» EXERCISE INPUT
-- ==== Sys2Proof/Machine/Registers.lean ====
section
/-! DEFINITION. Every named field of every register table of the spec, one definition each, named
R.<block>.<register>.<field> as the tables spell them, and the list of the fields of each window.  A field that
exists on both sides at the same offset (R41, R123, R210, R236, R295, R726) takes its side first; a field of an
indexed register takes the index next. -/

namespace Sys2Proof

/-! ### PWR (Tables CLK-8, CLK-9, CLK-10, CLK-11, CLK-12, SUP-6, SUP-7, SUP-8, SUP-9, MODE-8, MODE-9, MODE-10, MODE-11, MODE-12, MODE-13, MODE-14) -/

def R.PWR.PACE_CTRL.TARGET (sd : Side) : Fld :=
  { addr := sd.pick 0x40001040 0x48001040, lsb := 0, width := 7, acc := .rw, rst := 8 }
def R.PWR.PACE_CTRL.MODE (sd : Side) : Fld :=
  { addr := sd.pick 0x40001040 0x48001040, lsb := 8, width := 2, acc := .rwc, rst := 0 }
def R.PWR.PACE_CTRL.FIXED_CODE (sd : Side) : Fld :=
  { addr := sd.pick 0x40001040 0x48001040, lsb := 16, width := 7, acc := .rwc, rst := 10 }
def R.PWR.PACE_CTRL.ENG_TARGET : Fld :=
  { addr := 0x40001040, lsb := 24, width := 7, acc := .rw, rst := 32 }
def R.PWR.PACE_STATUS.VCORE_CODE (sd : Side) : Fld :=
  { addr := sd.pick 0x40001044 0x48001044, lsb := 0, width := 7, acc := .ro, rst := 10 }
def R.PWR.PACE_STATUS.LOCKED (sd : Side) : Fld :=
  { addr := sd.pick 0x40001044 0x48001044, lsb := 8, width := 1, acc := .ro, rst := 0 }
def R.PWR.PACE_STATUS.AT_CEIL (sd : Side) : Fld :=
  { addr := sd.pick 0x40001044 0x48001044, lsb := 9, width := 1, acc := .ro, rst := 0 }
def R.PWR.PACE_STATUS.AT_FLOOR (sd : Side) : Fld :=
  { addr := sd.pick 0x40001044 0x48001044, lsb := 10, width := 1, acc := .ro, rst := 0 }
def R.PWR.PACE_STATUS.UNDER (sd : Side) : Fld :=
  { addr := sd.pick 0x40001044 0x48001044, lsb := 11, width := 1, acc := .ro, rst := 0 }
def R.PWR.PACE_STATUS.CEIL_HIT (sd : Side) : Fld :=
  { addr := sd.pick 0x40001044 0x48001044, lsb := 16, width := 1, acc := .w1c, rst := 0 }
def R.PWR.PACE_STATUS.RATE (sd : Side) : Fld :=
  { addr := sd.pick 0x40001044 0x48001044, lsb := 24, width := 7, acc := .ro, rst := 0 }
def R.PWR.PACE_LIMIT.VMIN_CODE (sd : Side) : Fld :=
  { addr := sd.pick 0x40001048 0x48001048, lsb := 0, width := 7, acc := .rwc, rst := 0 }
def R.PWR.PACE_LIMIT.VMAX_CODE (sd : Side) : Fld :=
  { addr := sd.pick 0x40001048 0x48001048, lsb := 8, width := 7, acc := .rwc, rst := 90 }
def R.PWR.PACE_LIMIT.PERIOD (sd : Side) : Fld :=
  { addr := sd.pick 0x40001048 0x48001048, lsb := 16, width := 4, acc := .rwc, rst := 4 }
def R.PWR.PACE_LIMIT.STEP (sd : Side) : Fld :=
  { addr := sd.pick 0x40001048 0x48001048, lsb := 20, width := 2, acc := .rwc, rst := 1 }
def R.PWR.BIAS_CTRL.EN (sd : Side) : Fld :=
  { addr := sd.pick 0x40001050 0x48001050, lsb := 0, width := 1, acc := .rwc, rst := 1 }
def R.PWR.BIAS_CTRL.MAX_RBB (sd : Side) : Fld :=
  { addr := sd.pick 0x40001050 0x48001050, lsb := 8, width := 4, acc := .rwc, rst := 10 }
def R.PWR.BIAS_CTRL.TRACK (sd : Side) : Fld :=
  { addr := sd.pick 0x40001050 0x48001050, lsb := 16, width := 2, acc := .rwc, rst := 1 }
def R.PWR.BIAS_STATUS.RBB_CODE (sd : Side) : Fld :=
  { addr := sd.pick 0x40001054 0x48001054, lsb := 0, width := 4, acc := .ro, rst := 0 }
def R.PWR.BIAS_STATUS.RET_GUARD (sd : Side) : Fld :=
  { addr := sd.pick 0x40001054 0x48001054, lsb := 8, width := 1, acc := .ro, rst := 0 }
def R.PWR.BIAS_STATUS.RET_LIMIT (sd : Side) : Fld :=
  { addr := sd.pick 0x40001054 0x48001054, lsb := 16, width := 1, acc := .w1c, rst := 0 }
def R.PWR.RES_CTRL.CHG_EN : Fld :=
  { addr := 0x40001060, lsb := 0, width := 1, acc := .rwc, rst := 1 }
def R.PWR.RES_CTRL.CHG_MODE : Fld :=
  { addr := 0x40001060, lsb := 1, width := 1, acc := .rwc, rst := 0 }
def R.PWR.RES_CTRL.ICHG : Fld :=
  { addr := 0x40001060, lsb := 8, width := 5, acc := .rwc, rst := 1 }
def R.PWR.RES_CTRL.VMAX : Fld :=
  { addr := 0x40001060, lsb := 16, width := 5, acc := .rwc, rst := 12 }
def R.PWR.RES_CTRL.VSTOP : Fld :=
  { addr := 0x40001060, lsb := 24, width := 4, acc := .rwc, rst := 4 }
def R.PWR.RES_CTRL.MARGIN : Fld :=
  { addr := 0x40001060, lsb := 28, width := 4, acc := .rwc, rst := 2 }
def R.PWR.RES_CAP.CAP : Fld :=
  { addr := 0x40001064, lsb := 0, width := 16, acc := .rwc, rst := 22 }
def R.PWR.RES_CAP.ADMIT_MAX : Fld :=
  { addr := 0x40001064, lsb := 16, width := 8, acc := .rwc, rst := 30 }
def R.PWR.RES_CAP.EXT_PWR : Fld :=
  { addr := 0x40001064, lsb := 24, width := 8, acc := .rwc, rst := 0 }
def R.PWR.RES_STATUS.VRES_MV : Fld :=
  { addr := 0x40001068, lsb := 0, width := 12, acc := .ro, rst := 0, kind := .mirror }
def R.PWR.RES_STATUS.CHARGING : Fld :=
  { addr := 0x40001068, lsb := 12, width := 1, acc := .ro, rst := 0, kind := .mirror }
def R.PWR.RES_STATUS.FULL : Fld :=
  { addr := 0x40001068, lsb := 13, width := 1, acc := .ro, rst := 0, kind := .mirror }
def R.PWR.RES_STATUS.HEADROOM : Fld :=
  { addr := 0x40001068, lsb := 14, width := 1, acc := .ro, rst := 0, kind := .mirror }
def R.PWR.RES_STATUS.TOO_BIG : Fld :=
  { addr := 0x40001068, lsb := 16, width := 1, acc := .w1c, rst := 0, kind := .mirror }
def R.PWR.RES_STATUS.SLOW : Fld :=
  { addr := 0x40001068, lsb := 17, width := 1, acc := .w1c, rst := 0, kind := .mirror }
def R.PWR.RES_STATUS.COLLAPSE : Fld :=
  { addr := 0x40001068, lsb := 18, width := 1, acc := .w1c, rst := 0, kind := .mirror }
def R.PWR.LADDER.LEVEL : Fld :=
  { addr := 0x4000106C, lsb := 0, width := 3, acc := .ro, rst := 0, kind := .mirror }
def R.PWR.LADDER.LOCK7 : Fld :=
  { addr := 0x4000106C, lsb := 3, width := 1, acc := .ro, rst := 0, kind := .mirror }
def R.PWR.LADDER.LEVEL_MAX : Fld :=
  { addr := 0x4000106C, lsb := 4, width := 3, acc := .ro, rst := 0, kind := .mirror }
def R.PWR.LADDER.CFG_DEFAULT : Fld :=
  { addr := 0x4000106C, lsb := 8, width := 1, acc := .ro, rst := 0, kind := .mirror }
def R.PWR.LADDER.VBAT_COMP : Fld :=
  { addr := 0x4000106C, lsb := 16, width := 12, acc := .ro, rst := 0, kind := .mirror }
def R.PWR.MODE_REQ.SHIP : Fld :=
  { addr := 0x40001000, lsb := 0, width := 1, acc := .rwc, rst := 0 }
def R.PWR.MODE_REQ.KEY : Fld :=
  { addr := 0x40001000, lsb := 8, width := 8, acc := .rwc, rst := 0 }
def R.PWR.MODE_STATUS.EFFECTIVE : Fld :=
  { addr := 0x40001004, lsb := 0, width := 3, acc := .ro, rst := 5, kind := .mirror }
def R.PWR.MODE_STATUS.BASE : Fld :=
  { addr := 0x40001004, lsb := 4, width := 2, acc := .ro, rst := 1, kind := .mirror }
def R.PWR.MODE_STATUS.APP_ON : Fld :=
  { addr := 0x40001004, lsb := 8, width := 1, acc := .ro, rst := 1, kind := .mirror }
def R.PWR.MODE_STATUS.MET_ON : Fld :=
  { addr := 0x40001004, lsb := 9, width := 1, acc := .ro, rst := 0, kind := .mirror }
def R.PWR.MODE_STATUS.MET_RET : Fld :=
  { addr := 0x40001004, lsb := 10, width := 1, acc := .ro, rst := 0, kind := .mirror }
def R.PWR.MODE_STATUS.RF_ON : Fld :=
  { addr := 0x40001004, lsb := 11, width := 1, acc := .ro, rst := 0, kind := .mirror }
def R.PWR.MODE_STATUS.RF_READY : Fld :=
  { addr := 0x40001004, lsb := 12, width := 1, acc := .ro, rst := 0, kind := .mirror }
def R.PWR.MODE_STATUS.REFUSED : Fld :=
  { addr := 0x40001004, lsb := 16, width := 1, acc := .w1c, rst := 0, kind := .mirror }
def R.PWR.MODE_STATUS.HELD : Fld :=
  { addr := 0x40001004, lsb := 17, width := 1, acc := .ro, rst := 0, kind := .mirror }
def R.PWR.MODE_STATUS.L5_RESTART : Fld :=
  { addr := 0x40001004, lsb := 18, width := 1, acc := .w1c, rst := 0, kind := .mirror }
def R.PWR.MODE_STATUS.LFXO_LOST : Fld :=
  { addr := 0x40001004, lsb := 19, width := 1, acc := .w1c, rst := 0, kind := .mirror }
def R.PWR.MODE_STATUS.FROM_SHIP : Fld :=
  { addr := 0x40001004, lsb := 20, width := 1, acc := .w1c, rst := 0, kind := .mirror }
def R.PWR.REST.APP_OFF : Fld :=
  { addr := 0x40001008, lsb := 0, width := 1, acc := .rwc, rst := 1 }
def R.PWR.REST.RET_BANKS : Fld :=
  { addr := 0x40001008, lsb := 4, width := 4, acc := .rwc, rst := 1 }
def R.PWR.DOMAIN_REQ.RF_HOLD : Fld :=
  { addr := 0x4000100C, lsb := 0, width := 1, acc := .rw, rst := 0 }
def R.PWR.WAKE_EN.EN (sd : Side) : Fld :=
  { addr := sd.pick 0x40001010 0x48001010, lsb := 1, width := 15, acc := .rwc, rst := sd.pick 0x2C05 0x6C02 }
def R.PWR.WAKE_CAUSE.C0 (sd : Side) : Fld :=
  { addr := sd.pick 0x40001014 0x48001014, lsb := 0, width := 4, acc := .ro, rst := 0, kind := .mirror }
def R.PWR.WAKE_CAUSE.C1 (sd : Side) : Fld :=
  { addr := sd.pick 0x40001014 0x48001014, lsb := 4, width := 4, acc := .ro, rst := 0, kind := .mirror }
def R.PWR.WAKE_CAUSE.C2 (sd : Side) : Fld :=
  { addr := sd.pick 0x40001014 0x48001014, lsb := 8, width := 4, acc := .ro, rst := 0, kind := .mirror }
def R.PWR.WAKE_CAUSE.C3 (sd : Side) : Fld :=
  { addr := sd.pick 0x40001014 0x48001014, lsb := 12, width := 4, acc := .ro, rst := 0, kind := .mirror }
def R.PWR.WAKE_CAUSE.COUNT (sd : Side) : Fld :=
  { addr := sd.pick 0x40001014 0x48001014, lsb := 16, width := 3, acc := .ro, rst := 0, kind := .mirror }
def R.PWR.WAKE_CAUSE.MORE (sd : Side) : Fld :=
  { addr := sd.pick 0x40001014 0x48001014, lsb := 19, width := 1, acc := .ro, rst := 0, kind := .mirror }
def R.PWR.WAKE_CAUSE.REPLAY (sd : Side) : Fld :=
  { addr := sd.pick 0x40001014 0x48001014, lsb := 20, width := 1, acc := .ro, rst := 0, kind := .mirror }
def R.PWR.WAKE_CAUSE.FROM (sd : Side) : Fld :=
  { addr := sd.pick 0x40001014 0x48001014, lsb := 21, width := 3, acc := .ro, rst := 0, kind := .mirror }
def R.PWR.WAKE_CLR.CLR (sd : Side) : Fld :=
  { addr := sd.pick 0x40001018 0x48001018, lsb := 0, width := 1, acc := .wo, rst := 0 }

» WORK REQUEST
On how many lines of the listing does the string "takes" occur? Give the number by itself.

» RESULT
2